YOUR INSTRUCTIONS
When you reach the line containing "theorem State.event_meas (code" in the records below, start copying exactly, and stop once you have copied the line containing "(State.event_moves code ch data s).same .tcs".

*** Opening of DATA RECORDS ***

-- ==== Sys2Proof/Laws/EventFields.lean ====
section
/-! SUPPORT. The groups that logging, the HOARD queue and the mode event leave as they were, as rewriting rules. -/

set_option Elab.async false

namespace Sys2Proof.Machine

variable (s : State)

/-! ### event -/

@[simp] theorem State.event_pending (code ch : Nat) (data : List Byte) : (s.event code ch data).pending = s.pending :=
  (State.event_moves code ch data s).same .pending rfl
@[simp] theorem State.event_otp (code ch : Nat) (data : List Byte) : (s.event code ch data).otp = s.otp :=
  (State.event_moves code ch data s).same .otp rfl
@[simp] theorem State.event_hoard (code ch : Nat) (data : List Byte) : (s.event code ch data).mem.hoard = s.mem.hoard :=
  (State.event_moves code ch data s).same .hoard rfl
@[simp] theorem State.event_sram (code ch : Nat) (data : List Byte) : (s.event code ch data).mem.sram = s.mem.sram :=
  (State.event_moves code ch data s).same .sram rfl
@[simp] theorem State.event_flt (code ch : Nat) (data : List Byte) : (s.event code ch data).flt = s.flt :=
  (State.event_moves code ch data s).same .flt rfl
@[simp] theorem State.event_pwr (code ch : Nat) (data : List Byte) : (s.event code ch data).pwr = s.pwr :=
  (State.event_moves code ch data s).same .pwr rfl
@[simp] theorem State.event_img (code ch : Nat) (data : List Byte) : (s.event code ch data).img = s.img :=
  (State.event_moves code ch data s).same .img rfl
@[simp] theorem State.event_meas (code ch : Nat) (data : List Byte) : (s.event code ch data).meas = s.meas :=
  (State.event_moves code ch data s).same .meas rfl
@[simp] theorem State.event_chans (code ch : Nat) (data : List Byte) : (s.event code ch data).chans = s.chans :=
  (State.event_moves code ch data s).same .chans rfl
@[simp] theorem State.event_tcs (code ch : Nat) (data : List Byte) : (s.event code ch data).tcs = s.tcs :=
  (State.event_moves code ch data s).same .tcs rfl
@[simp] theorem State.event_outs (code ch : Nat) (data : List Byte) : (s.event code ch data).outs = s.outs :=
  (State.event_moves code ch data s).same .outs rfl
@[simp] theorem State.event_bridge (code ch : Nat) (data : List Byte) : (s.event code ch data).bridge = s.bridge :=
  (State.event_moves code ch data s).same .bridge rfl
@[simp] theorem State.event_tamper (code ch : Nat) (data : List Byte) : (s.event code ch data).tamper = s.tamper :=
  (State.event_moves code ch data s).same .tamper rfl
@[simp] theorem State.event_rtc (code ch : Nat) (data : List Byte) : (s.event code ch data).rtc = s.rtc :=
  (State.event_moves code ch data s).same .rtc rfl
@[simp] theorem State.event_sec (code ch : Nat) (data : List Byte) : (s.event code ch data).sec = s.sec :=
  (State.event_moves code ch data s).same .sec rfl
@[simp] theorem State.event_sess (code ch : Nat) (data : List Byte) : (s.event code ch data).sess = s.sess :=
  (State.event_moves code ch data s).same .sess rfl
@[simp] theorem State.event_mbus (code ch : Nat) (data : List Byte) : (s.event code ch data).mbus = s.mbus :=
  (State.event_moves code ch data s).same .mbus rfl
@[simp] theorem State.event_alc (code ch : Nat) (data : List Byte) : (s.event code ch data).alc = s.alc :=
  (State.event_moves code ch data s).same .alc rfl
@[simp] theorem State.event_hl (code ch : Nat) (data : List Byte) : (s.event code ch data).hl = s.hl :=
  (State.event_moves code ch data s).same .hl rfl
@[simp] theorem State.event_dma (code ch : Nat) (data : List Byte) : (s.event code ch data).dma = s.dma :=
  (State.event_moves code ch data s).same .dma rfl
@[simp] theorem State.event_disp (code ch : Nat) (data : List Byte) : (s.event code ch data).disp = s.disp :=
  (State.event_moves code ch data s).same .disp rfl
@[simp] theorem State.event_free (code ch : Nat) (data : List Byte) : (s.event code ch data).free = s.free :=
  (State.event_moves code ch data s).same .free rfl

*** Close of DATA RECORDS ***

ANSWER BOX
@[simp] theorem State.event_meas (code ch : Nat) (data : List Byte) : (s.event code ch data).meas = s.meas :=
  (State.event_moves code ch data s).same .meas rfl
@[simp] theorem State.event_chans (code ch : Nat) (data : List Byte) : (s.event code ch data).chans = s.chans :=
  (State.event_moves code ch data s).same .chans rfl
@[simp] theorem State.event_tcs (code ch : Nat) (data : List Byte) : (s.event code ch data).tcs = s.tcs :=
  (State.event_moves code ch data s).same .tcs rfl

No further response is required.